● **Data supplied**:
-- ==== Sys2Proof/Machine/EvSync.lean ====
section
/-! DEFINITION. Events of the sync tree and the work distributor: arrivals, completion, release, pod groups, TAKE and SHARE
(R26..R32, R260..R264, R316, R329, R348). -/
namespace Sys2Proof.Machine

/-! ## Work distribution (R26..R28) -/

/-- TAKE_SERVED (R26): f is read when the distributor serves it. -/
def execTakeServed (op : Nat) (s : State) : Host.Outcome State Fault Refusal :=
  match s.op? op with
  | none => .next s
  | some o =>
    match o.kind with
    | .take _ core =>
      if s.canLand o = false then .next s
      else
        let gid := (s.act o.act).gang
        let g := s.gang gid
        let (start, count) := takeAnswer g.lrec.pool g.poolLeft g.lrec.chunk (s.freq core)
        let s := s.setGang gid { g with poolLeft := g.poolLeft - count }
        .next (s.clearTag op o (statusWrites o (w64 (start + count * 2 ^ 32))))
    | _ => .next s

/-- SHARE_SERVED (R27, R28): a SHARE that comes before the first snapshot stays parked. -/
def execShareServed (op : Nat) (s : State) : Host.Outcome State Fault Refusal :=
  match s.op? op with
  | none => .next s
  | some o =>
    match o.kind, (s.gang (s.act o.act).gang).share with
    | .share _ t, some l =>
      if s.canLand o = false then .next s
      else
        let (off, n) := shareAnswer t (s.act o.act).rank l
        .next (s.clearTag op o (statusWrites o (w64 (off + n * 2 ^ 32))))
    | _, _ => .next s

/-! ## Arrivals (R30, R260) -/

/-- The gang under which an instance is counted: a pod group's instances belong to no gang. -/
def State.instGang (s : State) (a : Act) (kind : Nat) : Nat := if kind = 4 ∧ s.podGroup a ≠ 0 then 0 else a.gang

/-- The instance of a kind, sid and number, if an arrival has reached it. -/
def State.findInst (s : State) (gang kind : Nat) (sid : Word64) (num : Nat) : Option (Nat × Inst) :=
  s.insts.find? (fun x => x.2.gang == gang && x.2.kind == kind && x.2.sid == sid && x.2.num == num)

/-- An arrival's answer at the tree: the tag of a BARA clears. -/
def State.arrivalTaken (s : State) (aid : Nat) (x : Sent) : State :=
  let s := s.setAct aid { s.act aid with sent := none }
  match x.op with
  | some oid => (match s.op? oid with | some o => s.answerOp oid o [] | none => s)
  | none => s

/-- BARRIER_ARRIVAL (R30): it is timestamped as it reaches the tree, and the core that the report may name is the one that
executed the word, for an arrival from a visitor slot the meeting core (the model's choice; log 69); arrivals of different kinds
in one instance end the gang (R260); one at a pod-scope barrier of a pod group makes the superstep not replayable (R331). -/
def execBarrierArrival (act : Nat) (s : State) : Host.Outcome State Fault Refusal :=
  let a := s.act act
  match a.sent, a.held with
  | some x, some h =>
    let gid := s.instGang a h.kind
    let num := a.arrivalCount h.kind h.sid
    let arr : Arrival :=
      { act := act, core := a.core, pkg := if h.kind = 4 then Config.packageNumber.toNat else 0, tick := s.tick
        operand := x.operand, style := x.style }
    let s := s.arrivalTaken act x
    let s := if gid = 0 then s.unreplayable a.gang else s
    match s.findInst gid h.kind h.sid num with
    | some (n, i) =>
      match i.arrivals.find? (fun y => y.act ≠ 0) with
      | some y =>
        if y.style ≠ x.style then .next (s.requestEnd a.gang 0 3)
        else .next { s with insts := tableSet s.insts n { i with arrivals := i.arrivals ++ [arr] } }
      | none => .next { s with insts := tableSet s.insts n { i with arrivals := i.arrivals ++ [arr] } }
    | none =>
      let (n, s) := s.take
      let i : Inst :=
        { part := a.part, gang := gid, kind := h.kind, sid := h.sid, num := num, rect := if h.kind = 5 then h.sid else 0
          origin := a.homeCore, arrivals := [arr] }
      .next { s with insts := tableSet s.insts n i }
  | _, _ => .next s

/-! ## Completion (R29, R30, R348) -/

/-- An activity takes part in an instance of its gang by its origin core's place (R29); cores that are not live are left
out (R337), but every activity takes part in a superstep (R32). -/
def State.takesPart (s : State) (i : Inst) (a : Act) : Bool :=
  match i.kind with
  | 0 => a.homeCore == i.origin && s.live a.homeCore
  | 1 => coreQuad a.homeCore == coreQuad i.origin && s.live a.homeCore
  | 2 => coreDie a.homeCore == coreDie i.origin && s.live a.homeCore
  | 5 => inRect i.rect a.homeCore && s.live a.homeCore
  | 6 => true
  | _ => s.live a.homeCore

/-- Every activity that takes part has arrived or issued EXIT. -/
def State.allArrived (s : State) (gid : Nat) (i : Inst) : Bool :=
  (s.gangActs gid).all (fun x => x.2.leaving || !s.takesPart i x.2 || i.arrivals.any (fun y => y.act == x.1))

/-- The later of two arrivals: by tick, then package, then core. -/
def laterArrival (x y : Arrival) : Arrival :=
  if x.tick < y.tick ∨ (x.tick = y.tick ∧ (x.pkg < y.pkg ∨ (x.pkg = y.pkg ∧ x.core < y.core))) then y else x

/-- The report (R30). -/
def barReport (l : List Arrival) : Word64 :=
  match l with
  | [] => 0
  | x :: r =>
    let last := r.foldl laterArrival x
    let first := r.foldl (fun m y => min m y.tick) x.tick
    w64 (last.pkg % 2 ^ 10 * 2 ^ 48 + last.core % 2 ^ 11 * 2 ^ 32 + min (last.tick - first) 0xFFFFFFFF)

/-- BARRED's reduction: sum modulo 2^64, signed maximum or minimum (R262). -/
def barReduce (style : Nat) (l : List Arrival) : Word64 :=
  match l with
  | [] => 0
  | x :: r => r.foldl (fun (m : Word64) y =>
      if style = 1 then m + y.operand
      else if style = 2 then (if m.toInt < y.operand.toInt then y.operand else m)
      else (if y.operand.toInt < m.toInt then y.operand else m)) x.operand

/-- An instance completes with a tick; each partition's release delay and stagger have been sampled then (R348). -/
def State.finishInst (s : State) (n : Nat) (i : Inst) (tick : Nat) : State :=
  let style := (i.arrivals.headD { act := 0, core := 0, pkg := 0, tick := 0, operand := 0, style := 0 }).style
  { s with insts := tableSet s.insts n { i with done := some (tick, barReport i.arrivals, barReduce style i.arrivals) } }

/-- PWRCTL of every partition, as a completion samples it. -/
def State.powers (s : State) : Table Word64 := s.parts.map (fun x => (x.1, x.2.pwrctl))

/-- BARRIER_COMPLETE (R29): with the share snapshot at package scope (R27). -/
def execBarrierComplete (inst : Nat) (s : State) : Host.Outcome State Fault Refusal :=
  match s.inst? inst with
  | none => .next s
  | some i =>
    if i.done.isSome ∨ i.kind = 6 ∨ i.gang = 0 ∨ i.arrivals.isEmpty = true ∨ s.allArrived i.gang i = false then .next s
    else
      let s := s.finishInst inst { i with pwr := s.powers } s.tick
      .next (if i.kind = 3 then s.takeShare i.gang else s)

/-- A participant may be moulded: its tags are free but for restartable waits and a MEET that can be withdrawn, and no
handler runs. -/
def State.mouldable (s : State) (aid : Nat) : Bool := (s.act aid).trapPend.isNone && s.settled aid

/-- Every tile of an activity reads as zero, tagged FP32; those of a saved one stand in its save area (R32). -/
def State.zeroTiles (s : State) (aid : Nat) : State :=
  let a := s.act aid
  if a.run = .saved then
    (s.objWrites a.part a.saveObj a.saveOff ((List.range a.tiles.length).map (fun n =>
      (4096 + imageBytes * n, tileImage {} false)))).getD s
  else a.tiles.foldl (fun (s : State) n => s.newTile a.homeCore n {}) s

/-- The matrix unit has finished the words of an activity that come before its SSTEP (R208, R263). -/
def State.matrixDone (s : State) (aid : Nat) : Bool :=
  let bars := s.ops.filter (fun x => x.2.act == aid && (match x.2.kind with | .bar _ _ => true | _ => false))
  !(s.ops.any (fun x => x.2.act == aid && (match x.2.kind with | .matrix _ _ => true | _ => false)
    && bars.all (fun y => decide (x.2.num < y.2.num))))

/-- An SSTEP's copies and matrix words have finished and no fault of its superstep is pending: it completes with this tick
(R348). -/
def State.sstepMet (s : State) (i : Inst) : Bool :=
  s.copiesDone i.gang none && (s.gangActs i.gang).all (fun x => s.matrixDone x.1) && (s.gang i.gang).faultPend.isNone

/-- SSTEP_COMPLETE (R32, R263, R329): after every copy of the gang and every earlier matrix word, whose tick is the instance's;
once every participant can be moulded the tiles are zero, the share snapshot is retaken, and a new epoch opens. -/
def execSstepComplete (inst : Nat) (s : State) : Host.Outcome State Fault Refusal :=
  match s.inst? inst with
  | none => .next s
  | some i =>
    let acts := (s.gangActs i.gang).map (·.1)
    if i.done.isSome ∨ i.kind ≠ 6 ∨ i.arrivals.isEmpty = true ∨ s.allArrived i.gang i = false
        ∨ (i.early.isNone = true ∧ s.sstepMet i = false) then .next s
    else
      let i := if i.early.isSome then i else { i with early := some s.tick, pwr := s.powers }
      let s := { s with insts := tableSet s.insts inst i }
      if acts.all s.mouldable = false then .next s
      else
        let s := s.finishInst inst i (i.early.getD s.tick)
        let s := acts.foldl (fun (s : State) a => s.zeroTiles a) s
        let s := s.takeShare i.gang
        .next (s.openEpoch i.gang ((s.gang i.gang).epoch + 1) (some (barReport i.arrivals)))

/-! ## Release (R31) -/

/-- The tick T0 of an instance for the participants of a partition: its completion, which for an SSTEP comes before its moulds are
written, and the partition's D (R348). -/
def Inst.t0 (i : Inst) (part : Nat) : Option Nat :=
  ((i.done.map (·.1)).or i.early).map (· + bits ((tableGet? i.pwr part).getD 0) 7 0)

/-- Hundredths of a core's own cycles that have passed since T0: its die's ticks at each step, at the core's speed there (R31,
R346). -/
def Inst.cycles (i : Inst) (core : Nat) : Nat :=
  ((List.range 8).map (fun n => (tableGet? i.ran (coreDie core * 8 + n)).getD 0 * Config.speed core n)).foldl (· + ·) 0

/-- A core releases its participants of a partition within the present tick: T0 has come, and by the end of the tick the
stagger in cycles of its own has passed (R31). -/
def State.releaseDue (s : State) (i : Inst) (part core : Nat) : Bool :=
  match i.t0 part with
  | none => false
  | some t =>
    let n := if i.kind = 0 then 0 else bits ((tableGet? i.pwr part).getD 0) 13 8 * (coreX core % 16)
    decide (t ≤ s.tick) && decide (100 * n < i.cycles core + max (s.freq core) 1)

/-- The instance is the one that an activity holds: a save area keeps its number modulo 2^32 (R261, R301). -/
def Inst.heldBy (i : Inst) (h : Held) : Bool :=
  i.kind == h.kind && i.sid == h.sid && i.num % 2 ^ 32 == h.num % 2 ^ 32

/-- The participants of an instance that still wait. -/
def State.waiters (s : State) (i : Inst) : List (Nat × Act) :=
  s.acts.filter (fun x => i.gang == s.instGang x.2 i.kind && !i.released.contains x.1 && (match x.2.held with
    | some h => i.heldBy h
    | none => false))

/-- A tick has passed since T0: every running die has counted it at its step, whoever waits there (R31). -/
def State.countCycles (s : State) (i : Inst) : Inst :=
  { i with ran := s.dies.foldl (fun (t : Table Nat) (x : Nat × Die) =>
      match i.t0 (s.diePart x.1) with
      | none => t
      | some n =>
        if s.tick < n ∨ x.2.dropped = true ∨ x.2.off = true then t
        else
          let k := x.1 * 8 + x.2.step
          tableSet t k ((tableGet? t k).getD 0 + 1)) i.ran }

/-- What a released wait writes; a BARRED that completes an instance of plain arrivals gets a free value as its reduction
(log 3). -/
def barWrites (o : Op) (rep red : Word64) : List RegWrite :=
  match o.dsts with
  | [x, y] => [{ reg := x, val := .w rep }, { reg := y, val := .w red }]
  | l => l.map (fun r => { reg := r, val := .w rep })

/-- A barrier wait. -/
def OpKind.isBar (k : OpKind) : Bool := match k with | .bar _ _ => true | _ => false

/-- BARRIER_RELEASE (R31, R261): the tags of the activity's barrier waits clear with the report, AP := 0, and at a scope
wider than core its L1 read cache is invalidated. -/
def execBarrierRelease (inst : Nat) (act : Nat) (s : State) : Host.Outcome State Fault Refusal :=
  let a := s.act act
  match s.inst? inst, a.held with
  | some i, some h =>
    let waits := s.ops.filter (fun x => x.2.act == act && x.2.kind.isBar)
    if i.gang ≠ s.instGang a h.kind ∨ i.heldBy h = false ∨ i.released.contains act = true ∨ a.ap = false ∨ waits.isEmpty = true
        ∨ waits.all (fun x => s.canLand x.2) = false ∨ s.releaseDue i a.part a.core = false then .next s
    else match i.done with
      | none => .next s
      | some (_, rep, red) =>
        let plain := i.arrivals.all (fun y => y.style == 0)
        let (d, s) := if plain && waits.any (fun x => x.2.dsts.length == 2) then s.draw 1 else (0, s)
        let red := if plain then Config.freeWord d else red
        let s := if i.kind = 0 then s else s.l1Clear a.core
        let s := waits.foldl (fun (s : State) x => s.clearTag x.1 x.2 (barWrites x.2 rep red)) s
        let s := s.setAct act { (s.act act).setAp false with held := none }
        .next { s with insts := tableSet s.insts inst { i with released := act :: i.released } }
  | _, _ => .next s

/-! ## Pod groups (R316) -/

/-- The valid enrolments of a group, by partition. -/
def State.enrolments (s : State) (group : Nat) : List (Nat × PodEntry) :=
  s.parts.flatMap (fun x => (x.2.pods.filter (fun e => e.2.pgenr.getLsbD 63 && bits e.2.pgenr 47 32 == group)).map (fun e =>
    (x.1, e.2)))

/-- This package may report an instance of a group: every enrolled partition has accepted its gangs, and every activity of
them has arrived or exited. -/
def State.podReady (s : State) (i : Inst) : Bool :=
  let group := bits i.sid 15 0
  (s.enrolments group).all (fun e => e.2.accepted == bits e.2.pgenr 15 0)
    && s.gangs.all (fun x => !(x.2.lrec.podGroup == group && x.2.unfinished)
      || (x.2.crews.length == x.2.lrec.crews && s.allArrived x.1 i))

/-- The member packages of a group. -/
def State.podMembers (s : State) (group : Nat) : List Nat :=
  match s.enrolments group with
  | [] => [Config.packageNumber.toNat]
  | (_, e) :: _ => (List.range 1024).filter (bitmapBit e.bitmap)

/-- POD_BARRIER_REPORT (R316): with the last member's report the instance completes. What another package's report says of
its arrivals is a free value (log 3). -/
def execPodBarrierReport (inst : Nat) (pkg : Nat) (s : State) : Host.Outcome State Fault Refusal :=
  match s.inst? inst with
  | none => .next s
  | some i =>
    let members := s.podMembers (bits i.sid 15 0)
    let own := Config.packageNumber.toNat
    if i.gang ≠ 0 ∨ i.done.isSome = true ∨ members.contains pkg = false ∨ i.reports.contains pkg = true
        ∨ (pkg = own ∧ s.podReady i = false) then .next s
    else
      let (d, s) := if pkg = own then (0, s) else s.draw 5
      let f (k : Nat) : Nat := (Config.freeWord (d + k)).toNat
      let style := (i.arrivals.headD { act := 0, core := 0, pkg := 0, tick := 0, operand := 0, style := 0 }).style
      let far (k : Nat) : Arrival :=
        { act := 0, core := f k % 2048, pkg := pkg, tick := f (k + 1) % (s.tick + 1), style := style
          operand := if k = 0 ∨ style = 1 then Config.freeWord (d + 4) else i.arrivals.head?.elim 0 (·.operand) }
      let i := { i with
        arrivals := if pkg = own then i.arrivals else i.arrivals ++ [far 0, far 2], reports := i.reports ++ [pkg] }
      let s := { s with insts := tableSet s.insts inst i }
      .next (if members.all i.reports.contains then s.finishInst inst { i with pwr := s.powers } s.tick else s)

end Sys2Proof.Machine
end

● **What you will do**: Up to and including the line with "distribution (R26..R28) -/", restate the records above word for word from the very first line.

● **Result for this exercise**:
-- ==== Sys2Proof/Machine/EvSync.lean ====
section
/-! DEFINITION. Events of the sync tree and the work distributor: arrivals, completion, release, pod groups, TAKE and SHARE
(R26..R32, R260..R264, R316, R329, R348). -/
namespace Sys2Proof.Machine

/-! ## Work distribution (R26..R28) -/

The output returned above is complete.